Energean Could Transform Israel Energy Sector

YERUSHALAYIM -
Workers on the Tamar gas processing rig 18 miles off the coast of Ashkelon, where  Noble Energy and Delek are the main partners. (Moshe Shai/Flash90)
Workers on the Tamar gas processing rig 18 miles off the coast of Ashkelon, where Noble Energy and Delek are the main partners. (Moshe Shai/Flash90)

The entry of the Greek oil and gas company Energean could transform the Israeli market from a duopoly into an open competition, according to an industry source quoted by The Jerusalem Post on Tuesday.
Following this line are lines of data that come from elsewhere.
/-- R270-R273: a copy that fails a check is counted and applies nothing; codes that the channels judge differently restart
the controller; a copy that both channels verify and the claim filter passes is applied in a cycle in which none was; the
second of a cycle with the same bytes is a duplicate, one with other bytes takes the objects to their restrictive state.
R264, R274: past its limit the effective age takes the objects to their restrictive state; RST clears after downlinks
accepted in 8 consecutive cycles, and a restart sets it with the objects restrictive, and takes the keys loaded. -/
def Obligations.ControllerDownlinks : Prop :=
  (∀ (s : State) (c : Nat) (pl : PlaneId) (port t n : Nat) (frame f : List Byte) (man : Manifest) (cfg : CtrlCfg)
    (e1 e2 : ChanFault),
    let x := s.ctrl c
    let p := (x.plane pl).main
    let m := p.m.getD 0
    let clm : U32 := BitVec.ofNat 32 (beAt f 8 4)
    let age := beAt f 16 1 / 16
    let limit := beAt f 16 1 % 16
    let v1 := verdicts x.chan1 e1 f
    let v2 := verdicts x.chan2 e2 f
    let i := Instr.controllerDownlinkRx c pl port frame t e1 e2
    let counted (u : State) (n : Nat) : Prop := u.lanes = s.lanes ∧ (∀ d, d ≠ c → u.ctrl d = s.ctrl d) ∧
      Tbl.get 0 ((u.ctrl c).plane pl).counts n = Tbl.get 0 (x.plane pl).counts n + 1
    let kept (u : State) : Prop := (u.ctrl c).applied = x.applied ∧ (u.ctrl c).restrictive = x.restrictive
    s.man = some man → s.ctrlCfg c = some cfg →
    (qlOpen frame = none → ∃ u, exec i s = .next u ∧ counted u 0 ∧ kept u) ∧
    (qlOpen frame = some f → downCause x p man c cfg pl port t f = some n →
      ∃ u, exec i s = .next u ∧ counted u n ∧ kept u) ∧
    (qlOpen frame = some f → downCause x p man c cfg pl port t f = none →
      (v1 ≠ v2 → ∃ u, exec i s = .next u ∧ counted u 8 ∧ (u.ctrl c).rst = true ∧ (u.ctrl c).restrictive = true ∧
        (u.ctrl c).applied = none) ∧
      (v1 = v2 → v1 ≠ (true, true) → ∃ u, exec i s = .next u ∧ counted u 8 ∧ kept u) ∧
      (v1 = (true, true) → v2 = (true, true) → limit < age → ∃ u, exec i s = .next u ∧ counted u 9 ∧ kept u) ∧
      (v1 = (true, true) → v2 = (true, true) → age ≤ limit →
        (claimPass x.claims (clm, bitAt f 25) m = false → ∃ u, exec i s = .next u ∧ counted u 10 ∧ kept u) ∧
        (claimPass x.claims (clm, bitAt f 25) m = true →
          ((∀ a, x.applied = some a → a.cn ≠ m) →
            ∃ u, exec i s = .next u ∧ (u.ctrl c).applied = some ⟨f, m, age, limit, clm, bitAt f 25⟩ ∧
              (u.ctrl c).restrictive = false ∧ (u.ctrl c).lastAck = m ∧ (u.ctrl c).lastClm = clm ∧ u.lanes = s.lanes) ∧
          (∀ a, x.applied = some a → a.cn = m → downBytes a.frame = downBytes f →
            ∃ u, exec i s = .next u ∧ counted u 11 ∧ kept u) ∧
          (∀ a, x.applied = some a → a.cn = m → downBytes a.frame ≠ downBytes f → (a.clm, a.unitB) = (clm, bitAt f 25) →
            ∃ u, exec i s = .next u ∧ counted u 12 ∧ (u.ctrl c).restrictive = true))))) ∧
  (∀ (s : State) (c : Nat) (a : Applied) (m : U32) (load : Option KeyLoad) (place : Option (Nat × Nat × Nat)),
    let x := s.ctrl c
    (x.applied = some a → x.m = some m → a.limit < a.effAge m →
      exec (.controllerAgeExpiry c) s = .next (s.putCtrl c { x with restrictive := true })) ∧
    (8 ≤ x.okRun → exec (.rstClear c) s = .next (s.putCtrl c { x with rst := false })) ∧
    (∃ u, exec (.controllerRestart c load place) s = .next u ∧ (u.ctrl c).rst = true ∧ (u.ctrl c).restrictive = true ∧
      (u.ctrl c).applied = none ∧ (u.ctrl c).okRun = 0 ∧ (u.ctrl c).planes = x.planes ∧
      (u.ctrl c).stored = place.or x.stored ∧
      (load = none → (u.ctrl c).chan1 = x.chan1 ∧ (u.ctrl c).chan2 = x.chan2) ∧
      (∀ k, load = some k → (u.ctrl c).chan1 = loadStore x.chan1 ⟨k.number, k.lanes, k.up1⟩ ∧
        (u.ctrl c).chan2 = loadStore x.chan2 ⟨k.number, k.lanes, k.up2⟩) ∧ u.lanes = s.lanes))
Energean’s expected purchase of the Karish and Tanin gas reservoirs will signal a change; it “opens the sector,” the source said. “The signal to the market is given: there’s something going on in Israel. You used to have a [duopoly]. Now you have a potential market.”

Pending government approval, the $148.5 million deal was signed by Athens-based Energean Oil & Gas in mid-August to purchase the gas reservoirs from two Delek Group subsidiaries.

Until now, Delek and Noble have controlled the Israeli oil and gas reservoirs, and development stagnated due to prolonged wrangling over regulations governing the state’s share in revenues.

Another sign of change: a week and a half before the signing, the National Infrastructure, Energy and Water Ministry announced that 24 blocks in Israeli Mediterranean waters will be opened up in an international tender.

“It’s very important that ahead of this tender regarding the 24 blocks, that there’s a newcomer that gets in the Israeli market,” the source said. “It’s not just Delek and Noble as we’re used to.”